# paint on latex



## beaton (Sep 17, 2006)

Anyone know the best place to try and find mold latex?


----------



## krough (Oct 7, 2004)

Micheals (sp) sells mold building latex for like 10 bucks (5 bucks with the coupon)


----------



## beaton (Sep 17, 2006)

Thanks, that's just what I needed.


----------



## Kurt (Sep 23, 2006)

*Expired Latex*

I purchased two gallons of expired latex very late Monday night and they just arrived in Dallas Texas. Just over $50 total (product and shipping)

I can't really attest to the quality as I haven't ever used latex before.

However, I'll share what little I've learned so far:

1) The Latex from Michaels costs $10/16oz. For $15 more you can have a gallon of expired latex delivered. +150% spent gets you 800% more product.

2) I've read that one guy used about a gallon to corpsify 4 bluckies. Using the stuff from Michaels will require that you buy two containers ($20) to do *just one* blucky ($20), or  $80 to do the same 4 bluckies.

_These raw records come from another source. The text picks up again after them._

-- ==== Sys2Proof/Machine/RegWrite.lean ====
section
/-! DEFINITION. The host's writes to the registers of BAR0 (chapter 22). -/

namespace Sys2Proof.Machine

/-- A 4- or 8-byte write into a 64-bit register. -/
def write64 (old : Nat) (offset size value : Nat) : Nat :=
  if size = 8 then value % 2 ^ 64
  else if offset % 8 = 0 then old / 2 ^ 32 * 2 ^ 32 + value % 2 ^ 32
  else old % 2 ^ 32 + value % 2 ^ 32 * 2 ^ 32

/-- The fields of MBX_QCTRL other than enables; a field of an enabled queue is ignored and counted (R586, R587). -/
def writeQctrlFields (fn value : Nat) (s : State) : State :=
  let f := s.fn fn
  let size := value / 256 % 16
  let cv := value / 65536 % 64
  let ev := value / 16777216 % 64
  let s1 := s.onFn fn fun x => { x with
    evtSize := if x.evtEn then x.evtSize else size, evtVec := if x.evtEn then x.evtVec else ev,
    cplVec := if x.cplEn then x.cplVec else cv }
  let s2 := if f.evtEn && (f.evtSize != size || f.evtVec != ev) then s1.ignore fn else s1
  if f.cplEn && f.cplVec != cv then s2.ignore fn else s2

/-- A write of MBX_QCTRL: its fields, then the enable bits it clears and sets (R587). -/
def writeQctrl (fn value : Nat) (s : State) : State :=
  let s1 := writeQctrlFields fn value s
  let s2 := (List.range 4).foldl (fun t n => if nbit value n then t else onCmdQueueDisable fn n t) s1
  let s3 := if nbit value 4 then onCplQueueEnable fn s2 else onCplQueueDisable fn s2
  let s4 := if nbit value 5 then onEvtQueueEnable fn s3 else onEvtQueueDisable fn s3
  (List.range 4).foldl (fun t n => if nbit value n then onCmdQueueEnable fn n t else t) s4

/-- A write into an entry of the MSI-X table (R589). -/
def writeMsix (fn offset size value : Nat) (s : State) : State :=
  let n := (offset - 0x2000) / 16
  let o := offset % 16
  if o < 8 then
    s.onFn fn fun x => { x with vecs := x.vecs.upd {} n fun v => { v with addr := write64 v.addr offset size value / 4 * 4 } }
  else
    let s1 := if o = 8 then s.onFn fn fun x => { x with vecs := x.vecs.upd {} n fun v => { v with data := value % 2 ^ 32 } } else s
    let ctrl := if o = 12 then some value else if size = 8 then some (value / 2 ^ 32) else none
    match ctrl with
    | none => s1
    | some c => if nbit c 0 then onMsixVectorMask fn n false s1 else onMsixVectorUnmask fn n s1

/-- A write to a register of BAR0 or BAR2 (R449, R583-R590); a port-ring doorbell makes available the descriptors
that stand in host memory. -/
def onRegisterWrite (fn bar offset size : Nat) (w : RegData) (s : State) : State :=
  let value := w.value
  if !s.fnEnabled fn then s
  else if bar != 0 || !((size = 4 && offset % 4 = 0) || (size = 8 && offset % 8 = 0)) then s.ignore fn
  else if offset < 0x20 && offset % 8 = 0 then onMbxCmdDb fn (offset / 8) (value % 65536) s
  else if offset = 0x20 then onMbxCplDb fn (value % 65536) s
  else if offset = 0x28 then onMbxEvtDb fn (value % 65536) s
  else if 0x1000 ≤ offset && decide (offset < 0x1020) then
    let n := (offset - 0x1000) / 8
    if ((s.fn fn).q n).en then s.ignore fn
    else s.onQueue fn n fun k => { k with base := write64 k.base offset size value / 4096 * 4096 }
  else if 0x1020 ≤ offset && decide (offset < 0x1028) then
    if (s.fn fn).cplEn then s.ignore fn
    else s.onFn fn fun x => { x with cplBase := write64 x.cplBase offset size value / 4096 * 4096 }
  else if 0x1028 ≤ offset && decide (offset < 0x1030) then
    if (s.fn fn).evtEn then s.ignore fn
    else s.onFn fn fun x => { x with evtBase := write64 x.evtBase offset size value / 4096 * 4096 }
  else if offset = 0x1030 then writeQctrl fn value s
  else if offset = 0x10F0 then
    if fn != 0 then s.ignore fn
    else if s.isSealed then s
    else s.onMbx fun m => { m with testDis := nbit value 0, boardTag := value / 256 % 256 }
  else if 0x2000 ≤ offset && decide (offset < 0x2400) then writeMsix fn offset size value s
  else if 0x3000 ≤ offset && decide (offset < 0x3008) then s
  else if 0x4000 ≤ offset && decide (offset < 0x4100) then
    let n := (offset - 0x4000) / 4
    let set := fun (k v : Nat) (t : State) =>
      if 1000 < v % 1024 then t.ignore fn
      else t.onFn fn fun x => { x with vecs := x.vecs.upd {} k fun e => { e with hold := v % 1024 } }
    if size = 8 then set (n + 1) (value / 2 ^ 32) (set n value s) else set n value s
  else if 0x8000 ≤ offset && decide (offset < 0x10000) && offset % 8 = 0 then onPringDb fn ((offset - 0x8000) / 8) (value % 65536) w.descs s
  else s.ignore fn

/-- REGISTER_WRITE (R583). -/
def execRegisterWrite (fn bar offset size : Nat) (value : RegData) (s : State) : Host.Outcome State Fault Refusal :=
  .next (if s.alive then onRegisterWrite fn bar offset size value s else s)


end Sys2Proof.Machine
end

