-- ==== Sys2Proof/Machine/Dispatch.lean ====
section
/-! DEFINITION. The arms of exec: one per command, each one direct call of that command's meaning. -/

namespace Sys2Proof.Machine
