-- ==== Sys2Proof/Machine/Step.lean ====
section
/-! DEFINITION. One step of the block: the command at the front of the queue, or, on an empty queue, one time-clock cycle. -/

namespace Sys2Proof.Machine

/-- One step: the command at the front is run on the state with the rest of the queue; an empty queue lets one time-clock cycle pass
(R52; DESIGN CHOICE, assumption 1). -/
def step (s : State) : Host.Outcome State Fault Refusal :=
  match s.pending with
  | [] => .next s.idleCycle
  | c :: rest => exec c { s with pending := rest }

/-- The state with the command that a table word spells put in front: no word spells one, so the state is as it was. -/
def State.withFetchWord (s : State) (nbits w : Nat) : State :=
  match decodeTableWord nbits w with
  | none => s
  | some c => { s with pending := c :: s.pending }

end Sys2Proof.Machine
end

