/-- A failed public-key engine and the third failed entropy start-up are out of service and degrade the device; a passed start-up lets DRBG units reseed; one that cannot for its time is in ERROR. A VALID slot whose EXPIRY has passed is EXPIRED and not before, one whose tag fails is INVALID, its material gone; the seal key rotates into the other slot when due. Each of these answers a next state with its effect, under conditions on the state and the operands alone: pkOperationComplete, entropyHealthFailure, entropyStartupEnd, drbgReseed, drbgErrorTimeout, slotExpiry, slotScrub, sealKeyRotation. (R322, R342, R343, R344, R345, R349, R350, R355) -/
def Obligations.KeyEvents : Prop :=
  (∀ (s : State) (n : Nat), s.alive = true → Does (.pkOperationComplete n true) s fun t => t = s) ∧
  (∀ (s : State) (n : Nat), s.alive = true → n < 2 → n ∉ s.keys.pkOut →
    Does (.pkOperationComplete n false) s fun t => t = { s with keys := t.keys, fault := t.fault, pwr := t.pwr, mbx := t.mbx, mgmt := t.mgmt } ∧ t.keys = { s.keys with pkOut := s.keys.pkOut ++ [n] } ∧ 0x0600 + n ∈ t.fault.causes ∧ t.fault.replace = true) ∧
  (∀ (s : State), s.alive = true → s.keys.entropyOut = false →
    Does .entropyHealthFailure s fun t => t = { s with keys := { s.keys with entropyUp := false, restarts := s.keys.restarts + 1 } }) ∧
  (∀ (s : State), s.alive = true → s.keys.entropyOut = false → Does (.entropyStartupEnd true) s fun t => t = { s with keys := { s.keys with entropyUp := true, entropyFails := 0 } }) ∧
  (∀ (s : State), s.alive = true → s.keys.entropyOut = false → 2 ≤ s.keys.entropyFails →
    Does (.entropyStartupEnd false) s fun t => t.keys.entropyOut = true ∧ t.keys.entropyUp = false ∧ 0x0700 ∈ t.fault.causes ∧ t.keys.slots = s.keys.slots) ∧
  (∀ (s : State) (n : Nat), s.alive = true → n < 6 → s.keys.entropyUp = true → s.keys.entropyOut = false → (s.keys.drbgs.look {} n).error = false →
    Does (.drbgReseed n) s fun t => t = { s with keys := { s.keys with drbgs := t.keys.drbgs } } ∧ t.keys.drbgs.look {} n = { s.keys.drbgs.look {} n with requests := 0 } ∧ (∀ k, k ≠ n → t.keys.drbgs.look {} k = s.keys.drbgs.look {} k)) ∧
  (∀ (s : State) (n : Nat), s.alive = true → (s.keys.drbgs.look {} n).error = true → Does (.drbgReseed n) s fun t => t = s) ∧
  (∀ (s : State) (n : Nat), s.alive = true → n < 6 → s.keys.entropyUp = false →
    Does (.drbgErrorTimeout n) s fun t => (t.keys.drbgs.look {} n).error = true ∧ (∀ k, k ≠ n → t.keys.drbgs.look {} k = s.keys.drbgs.look {} k) ∧ t.keys.entropyOut = true ∧ t.keys.slots = s.keys.slots) ∧
  (∀ (s : State) (k : Nat), s.alive = true → (s.key k).st = .valid → (s.key k).expiry ≠ 0 → (s.key k).expiry < s.sec % 2 ^ 32 →
    Does (.slotExpiry k) s fun t => t = { s with keys := t.keys, mbx := t.mbx, mgmt := t.mgmt } ∧ t.key k = { s.key k with st := .expired } ∧ (∀ j, j ≠ k → t.key j = s.key j)) ∧
  (∀ (s : State) (k : Nat), s.alive = true → s.sec % 2 ^ 32 ≤ (s.key k).expiry → Does (.slotExpiry k) s fun t => t = s) ∧
  (∀ (s : State) (k : Nat), s.alive = true → Does (.slotScrub k true) s fun t => t = s) ∧
  (∀ (s : State) (k : Nat), s.alive = true → k < 4096 → (s.key k).st ≠ .free → (s.key k).st ≠ .invalid → s.childrenOf k = [] →
    Does (.slotScrub k false) s fun t => t = { s with keys := t.keys, sta := { s.sta with cached := [] }, mbx := t.mbx, mgmt := t.mgmt } ∧ t.key k = { s.key k with st := .invalid, material := 0 } ∧ (∀ j, j ≠ k → t.key j = s.key j) ∧ t.keys.tagFails = s.keys.tagFails + 1) ∧
  (∀ (s : State) (b : Nat), s.alive = true → b < 64 → (s.seal b).next ≤ s.upNs / 1000000000 → s.lkError = false → (s.key (64 + b)).st = .valid →
    Does (.sealKeyRotation b) s fun t => t = { s with keys := t.keys, tse := { s.tse with seals := t.tse.seals }, mbx := t.mbx, mgmt := t.mgmt, free := s.free + 1 } ∧
      t.seal b = { s.seal b with gen := ((s.seal b).gen + 1) % 2 ^ 32, since := s.sec, next := s.sec + (s.seal b).lifetime } ∧
      ((t.key (sealSlot b (((s.seal b).gen + 1) % 2 ^ 32))).st, (t.key (sealSlot b (((s.seal b).gen + 1) % 2 ^ 32))).alg, (t.key (sealSlot b (((s.seal b).gen + 1) % 2 ^ 32))).parent) = (.valid, 4, 64 + b) ∧
      (∀ j, j ≠ sealSlot b (((s.seal b).gen + 1) % 2 ^ 32) → t.key j = s.key j)) ∧
  (∀ (s : State) (b : Nat), s.alive = true → s.upNs / 1000000000 < (s.seal b).next → Does (.sealKeyRotation b) s fun t => t = s)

3) If you plan on making molds of skulls (for either paper mache copies or plaster), you'll likely use the entire container for one mold. One gallon of latex would get you 8.

Of course, if your plan is to only create one mold or to only corpsify the upper torso of a blucky/bucky, then $10 ($5 with the coupon) is all you need. Be silly to spend the extra $15 if i will just end up drying in your garage.

Best of luck
Kurt


----------